* **Given records**:
/-- Settles O45: the Messages alternate at every Button, so each of them goes out, and the last one of each Button is Off. -/
theorem roundTripByUpdates : Obligations.RoundTripByUpdates := by
  intro c ms h
  have hstates (b : Button) : statesFor b ms = [stateOn, stateOff] := by rw [statesFor, h b]; rfl
  have hlatch : (reduceAll c ms BlockState.allOff.latch).1 = 0b00000#5 := levels_ext fun b => by
    rw [reduceAll_latch, hstates]
    exact (readLevel_allOff_latch b).symm
  have hpackets : (reduceAll c ms BlockState.allOff.latch).2 = ms.map (encodePacket c) :=
    reduceAll_packets_of_alternates c ms fun b => by
      rw [hstates, readLevel_allOff_latch]
      exact ⟨by decide, by decide, trivial⟩
  have hten : ms.length = 10 := length_of_two_each fun b => by rw [h b]; rfl
  have hrun := runSteps_updates ms (State.powerOn_refused c _) (State.powerOn_events c _)
  rw [hten] at hrun
  exact ⟨_, hrun, hlatch, by simp [hpackets], by simp [hpackets, hten], rfl⟩

section samples
variable (c : Config) (b : Button)

/-- The new levels of a sequence, seen from `x`: each that differs from the one before it. -/
def changesFrom : OnOff → List OnOff → List OnOff
  | _, [] => []
  | x, y :: rest => if y = x then changesFrom x rest else y :: changesFrom y rest

/-- A level held is no change. -/
theorem changesFrom_replicate_append (x : OnOff) (n : Nat) (ys : List OnOff) :
    changesFrom x (List.replicate n x ++ ys) = changesFrom x ys := by
  induction n with
  | zero => rfl
  | succ n ih => rw [List.replicate_succ, List.cons_append, changesFrom, if_pos rfl, ih]

/-- A level that is Off for a while, then On, then Off to the end changes twice (R86). -/
theorem changesFrom_roundTrip (i j k : Nat) :
    changesFrom stateOff (List.replicate i stateOff ++ (List.replicate (j + 1) stateOn ++ List.replicate (k + 1) stateOff)) =
      [stateOn, stateOff] := by
  have hheld : changesFrom stateOff (List.replicate k stateOff) = [] := by
    simpa [changesFrom] using changesFrom_replicate_append stateOff k []
  simp [changesFrom_replicate_append, List.replicate_succ, changesFrom, hheld]

/-- From agreeing registers, SAMPLEs leave both registers at the last level vector (R83). -/
theorem effectAll_samples_registers (lvs : List Levels) (v : Levels) :
    (effectAll c (lvs.map .sample) { latch := v, last := v }).1 = { latch := lvs.getLastD v, last := lvs.getLastD v } := by
  induction lvs generalizing v with
  | nil => rfl
  | cons lv rest ih =>
    rw [List.map_cons, effectAll, effectOf, sampleLoop_of_registers_agree c lv _ _ rfl, ih, List.getLastD_cons]

/-- From agreeing registers, SAMPLEs emit for a Button its level's changes (R78, R83). -/
theorem effectAll_samples_packetsOf (lvs : List Levels) (v : Levels) :
    (effectAll c (lvs.map .sample) { latch := v, last := v }).2.filter (packetIsOf b) =
      (changesFrom (readLevel v b) (lvs.map fun lv => readLevel lv b)).map fun x => encodePacket c { button := b, state := x } := by
  induction lvs generalizing v with
  | nil => rfl
  | cons lv rest ih =>
    have hregisters : (effectOf c (.sample lv) { latch := v, last := v }).1 = { latch := lv, last := lv } :=
      sampleLoop_of_registers_agree c lv c.sampleOrder _ rfl
    have hturn := effectOf_packetsOf c { latch := v, last := v } (nofun : ∀ d, Instr.sample lv ≠ .encode b d)
    rw [hregisters] at hturn
    rw [List.map_cons, effectAll, hregisters, List.filter_append, ih, hturn, List.map_cons, changesFrom]
    split
    · rename_i hheld
      rw [hheld, List.nil_append]
    · rfl

/-- A Button's last level, read from the last level vector. -/
theorem readLevel_getLastD (lvs : List Levels) (v : Levels) :
    readLevel (lvs.getLastD v) b = (lvs.map fun lv => readLevel lv b).getLastD (readLevel v b) := by
  induction lvs generalizing v with
  | nil => rfl
  | cons lv rest ih => rw [List.getLastD_cons, ih, List.map_cons, List.getLastD_cons]

/-- Two of the Encoder's packets for each of the five Buttons are ten. -/
theorem length_of_two_packets_each {ps : List Packet} (hps : ∀ p ∈ ps, ∃ m, p = encodePacket c m)
    (h : ∀ b, (ps.filter (packetIsOf b)).length = 2) : ps.length = 10 := by
  obtain ⟨ms, rfl⟩ : ps ∈ Set.range (List.map (encodePacket c)) := by
    rw [Set.range_list_map]
    intro p hp
    obtain ⟨m, rfl⟩ := hps p hp
    exact ⟨m, rfl⟩
  rw [List.length_map]
  refine length_of_two_each fun b => ?_
  have htwo := h b
  rw [List.filter_map, List.length_map] at htwo
  simpa [Function.comp_def] using htwo

end samples

/-- Settles O46: after reset the registers agree, so SAMPLEs emit each Button's changes of level and leave its last level, Off. -/
theorem roundTripBySamples : Obligations.RoundTripBySamples := by
  intro c lvs h
  have hregisters : (effectAll c (lvs.map .sample) .allOff).1 = { latch := 0b00000#5, last := 0b00000#5 } := by
    have hlast : lvs.getLastD 0b00000#5 = 0b00000#5 := levels_ext fun b => by
      obtain ⟨i, j, k, hlevels⟩ := h b
      have hoff : readLevel 0b00000#5 b = stateOff := readLevel_allOff_latch b
      rw [readLevel_getLastD, hlevels, hoff]
      simp [List.getLastD_eq_getLast?, List.getLast?_replicate]
    rw [BlockState.allOff, effectAll_samples_registers, hlast]
  have hpackets (b : Button) : (effectAll c (lvs.map .sample) .allOff).2.filter (packetIsOf b) =
      [encodePacket c { button := b, state := stateOn }, encodePacket c { button := b, state := stateOff }] := by
    obtain ⟨i, j, k, hlevels⟩ := h b
    have hoff : readLevel 0b00000#5 b = stateOff := readLevel_allOff_latch b
    rw [BlockState.allOff, effectAll_samples_packetsOf, hlevels, hoff, changesFrom_roundTrip]
    rfl
  have hten : (effectAll c (lvs.map .sample) .allOff).2.length = 10 :=
    length_of_two_packets_each c (fun _ => effectAll_packets c) fun b => by rw [hpackets b]; rfl
  have hrun := runSteps_commandsOf (lvs.map .sample) (State.powerOn_refused c _) (State.powerOn_events c _)
  rw [List.length_map] at hrun
  exact ⟨_, hrun, hregisters, hten, rfl, hpackets⟩

end Sys2Proof.Machine

/-! PROOFS of the family 60_exceptions (O28, O29, O35, O37, O38, O47, O48): the refusals and their reasons (R88, R89), the refused mark
(R91), a halted environment (R100), the model against the hardware (R88, R106), and the contract behind the output (R98, R102). -/

namespace Sys2Proof.Machine

section environment
variable {box : List Packet}

theorem transmitted_notConfigured (ps : List Packet) : transmitted false ps = [] :=
  List.flatMap_eq_nil_iff.mpr fun _ _ => rfl

theorem post_of_full (h : mailboxCapacity ≤ box.length) (drop : Bool) (p : Packet) : post box drop p = box :=
  if_neg fun ⟨hroom, _⟩ => Nat.not_lt.mpr h hroom

theorem post_of_room (h : box.length < mailboxCapacity) (p : Packet) : post box false p = box ++ [p] :=
  if_pos ⟨h, by simp⟩

/-- Without an elective drop, packets for which there is room are all kept, in order (R102; log 18). -/
theorem postAll_of_room (ps : List Packet) (h : box.length + ps.length ≤ mailboxCapacity) :
    postAll box (ps.map fun p => (false, p)) = box ++ ps := by
  induction ps generalizing box with
  | nil => exact (List.append_nil box).symm
  | cons p rest ih =>
    rw [List.length_cons] at h
    have hrest : (box ++ [p]).length + rest.length ≤ mailboxCapacity := by
      rw [List.length_append, List.length_singleton]
      omega
    rw [List.map_cons, postAll, post_of_room (by omega), ih hrest, List.append_assoc, List.singleton_append]

end environment

/-- Settles O28: `send` gives no byte in the one state, and the packet's own bytes in the other. -/
theorem sendTransmitsOnlyWhenConfigured : Obligations.SendTransmitsOnlyWhenConfigured := fun ps =>
  ⟨transmitted_notConfigured ps, rfl⟩

/-- Settles O29: an operation emits at most five packets (R82), for which an empty mailbox has room. -/
theorem oneOperationFitsAnEmptyMailbox : Obligations.OneOperationFitsAnEmptyMailbox := by
  refine ⟨fun i s => ?_, fun box drop p hfull => post_of_full hfull drop p⟩
  obtain ⟨t, out, hexec, hstream, hfive, -⟩ := packetsPerOperation i s
  have hroom : ([] : List Packet).length + out.length ≤ mailboxCapacity := by
    rw [List.length_nil, Nat.zero_add]
    exact hfive
  exact ⟨t, out, hexec, hstream, postAll_of_room out hroom⟩

section answers
variable {s t : State} {w v : Byte} {i : Instr} {d : DecodeRefusal} {e : Event} {rest : List Event} {r : Refusal}

theorem issue_of_decode_ok (h : decode w = .ok i) (s : State) : issue w s = exec i s := by
  simp [issue, h]

theorem hardwareIssue_of_decode_ok (h : decode w = .ok i) (s : State) : hardwareIssue w s = exec i s := by
  simp [hardwareIssue, h]

/-- An operation that a reset coincides with is not refused, whichever outcome it has (R106). -/
theorem issueDuringReset_of_decode_ok (h : decode w = .ok i) (s : State) : ∃ t, issueDuringReset w s = .next t := by
  simp only [issueDuringReset, h, exec_eq_complete, thenReset]
  split <;> exact ⟨_, rfl⟩

/-- A word that is no operation is refused also when a reset coincides with it (R88; log 9). -/
theorem issueDuringReset_of_decode_error (h : decode w = .error d) (s : State) :
    issueDuringReset w s = .refused (refusalOf d) := by
  simp [issueDuringReset, h]

/-- Where a reset coincides with an operation the hardware's answer is the model's (R106; log 8). -/
theorem hardwareRespond_resetDuring_of_decode_ok (h : decode w = .ok i) (s : State) :
    hardwareRespond (.resetDuring w) s = respond (.resetDuring w) s := by
  simp [hardwareRespond, h]

/-- Where a reset coincides with a word that is no operation the hardware has the reset alone (R88). -/
theorem hardwareRespond_resetDuring_of_decode_error (h : decode w = .error d) (s : State) :
    hardwareRespond (.resetDuring w) s = .next s.discard.assertReset := by
  simp [hardwareRespond, h]

/-- All that an event is refused for: its word is no operation, or it is an overlapping issue (R88, R89). -/
theorem respond_refused_cases (h : respond e s = .refused r) :
    (∃ w d, (e = .command w ∨ e = .resetDuring w) ∧ decode w = .error d ∧ r = refusalOf d) ∨
    (∃ w v, e = .overlapping w v ∧ r = .overlappingIssue) := by
  cases e with
  | command w =>
    rw [respond] at h
    cases hd : decode w with
    | ok i =>
      rw [issue_of_decode_ok hd, exec_eq_complete] at h
      cases h
    | error d =>
      rw [issue_of_decode_error hd] at h
      cases h
      exact .inl ⟨w, d, .inl rfl, hd, rfl⟩
  | reset => cases h
  | resetDuring w =>
    rw [respond] at h
    cases hd : decode w with
    | ok i =>
      obtain ⟨t, ht⟩ := issueDuringReset_of_decode_ok hd s
      rw [ht] at h
      cases h
    | error d =>
      rw [issueDuringReset_of_decode_error hd] at h
      cases h
      exact .inl ⟨w, d, .inr rfl, hd, rfl⟩
  | overlapping w v =>
    cases h
    exact .inr ⟨w, v, rfl, rfl⟩
  | halt => cases h

/-- What the model answers with a next state the hardware answers alike: the two differ at refused words alone (R88). -/
theorem hardwareRespond_of_respond_next (h : respond e s = .next t) : hardwareRespond e s = .next t := by
  obtain ⟨w, i, rfl, hd, hexec⟩ | ⟨rfl, -⟩ | ⟨w, i, u, rfl, hd, -⟩ := respond_next_cases h
  · exact (hardwareIssue_of_decode_ok hd s).trans hexec
  · exact h
  · exact (hardwareRespond_resetDuring_of_decode_ok hd s).trans h

theorem step_of_overlapping (hr : s.refused = none) (he : s.events = .overlapping w v :: rest) :
    step s = .refused .overlappingIssue :=
  step_of_event hr he

theorem step_of_refused_resetDuring (hr : s.refused = none) (he : s.events = .resetDuring w :: rest) (hd : decode w = .error d) :
    step s = .refused (refusalOf d) := by
  rw [step_of_event hr he]
  exact issueDuringReset_of_decode_error hd _

theorem step_of_halt (hr : s.refused = none) (he : s.events = .halt :: rest) : step s = .fault .environmentHalted :=
  step_of_event hr he

/-- A step of an unmarked run that is refused took its next event and was refused for it. -/
theorem step_refused_cases (hr : s.refused = none) (h : step s = .refused r) :
    ∃ e rest, s.events = e :: rest ∧ respond e s.dropEvent = .refused r := by
  cases he : s.events with
  | nil =>
    rw [step_of_no_event hr he] at h
    cases h
  | cons e rest => exact ⟨e, rest, rfl, (step_of_event hr he) ▸ h⟩

/-- A step of the model that answers a next state is a step of the hardware (R88). -/
theorem hardwareStep_of_step_next (h : step s = .next t) : hardwareStep s = .next t := by
  obtain ⟨-, e, rest, he, hrespond⟩ := step_next_cases h
  rw [hardwareStep_of_event he]
  exact hardwareRespond_of_respond_next hrespond

end answers

/-- Settles O47: step by step, what the model answers with a next state the hardware answers alike. -/
theorem modelRunsAreHardwareRuns : Obligations.ModelRunsAreHardwareRuns := by
  intro n s t hrun
  induction n generalizing s with
  | zero => exact hrun
  | succ n ih =>
    rw [runSteps] at hrun
    split at hrun
    · rw [hardwareRunSteps, hardwareStep_of_step_next ‹_›]
      exact ih _ hrun
    · cases hrun
    · cases hrun

/-- The format M values of `OP` (R49). -/
theorem opField_formatM_iff {w : Byte} : (opField w = 0b000#3 ∨ opField w = 0b001#3) ↔ (opField w).toNat ≤ 1 := by
  generalize opField w = f
  revert f
  decide

/-- Construction refuses a configuration with a value out of bounds, and for no other reason (R8, R89). -/
theorem construct_eq_refused_iff {c : RawConfig} {es : List Event} {r : Refusal} :
    construct c es = .refused r ↔ r = .configIllFormed ∧ (15 < c.cable ∨ 15 < c.channel) := by
  by_cases hwf : c.wellFormed = true
  · obtain ⟨hcable, hchannel⟩ := rawConfig_wellFormed_iff.mp hwf
    simp [construct_of_wellFormed hwf, Nat.not_lt.mpr hcable, Nat.not_lt.mpr hchannel]
  · have hout : 15 < c.cable ∨ 15 < c.channel := by
      rw [rawConfig_wellFormed_iff] at hwf
      omega
    simp [construct_of_not_wellFormed hwf, hout, eq_comm]

/-- Settles O35: the decoder's three branches and the overlap are all that a step is refused for, and `construct` has one refusal. -/
theorem refusalReasonsAreTheClosedList : Obligations.RefusalReasonsAreTheClosedList := by
  refine ⟨fun s w rest hr he => ⟨fun hop => ?_, fun hop hbit => ?_, fun hop hbit hbutton => ?_⟩,
    fun s w v i j rest hr he _ _ => step_of_overlapping hr he, fun s r hr hstep => ?_, fun c es => ?_, fun c es r hrefused => ?_⟩
  · exact step_of_refused_command hr he (decode_of_reservedOpcode hop)
  · exact step_of_refused_command hr he (decode_of_reservedBit (opField_formatM_iff.mpr hop) hbit)
  · exact step_of_refused_command hr he (decode_of_button_gt (opField_formatM_iff.mpr hop) hbit hbutton)
  · obtain ⟨e, rest, -, hrespond⟩ := step_refused_cases hr hstep
    obtain ⟨w, d, -, -, rfl⟩ | ⟨w, v, -, rfl⟩ := respond_refused_cases hrespond
    · cases d <;> simp [refusalOf]
    · simp
  · rw [construct_eq_refused_iff, and_iff_right rfl]
  · obtain ⟨hreason, -⟩ := construct_eq_refused_iff.mp hrefused
    exact hreason

section stops
variable {s : State} {e : Event} {rest : List Event} {r : Refusal} {f : Fault}

theorem State.observation_of_not_final (h : s.isFinal = false) : s.observation = none := by
  simp [State.observation, h]

theorem State.isFinal_of_refused (h : s.refused = some r) : s.isFinal = false := by
  simp [State.isFinal, h]

theorem State.isFinal_of_event (h : s.events = e :: rest) : s.isFinal = false := by
  simp [State.isFinal, h]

* **Required work**:
Please output the lines of the listing above that fall in the stretch from the one with "section stops" through the one with "theorem State.isFinal_of_refused (h", exactly and only those.

* **Response area**:
section stops
variable {s : State} {e : Event} {rest : List Event} {r : Refusal} {f : Fault}

theorem State.observation_of_not_final (h : s.isFinal = false) : s.observation = none := by
  simp [State.observation, h]

theorem State.isFinal_of_refused (h : s.refused = some r) : s.isFinal = false := by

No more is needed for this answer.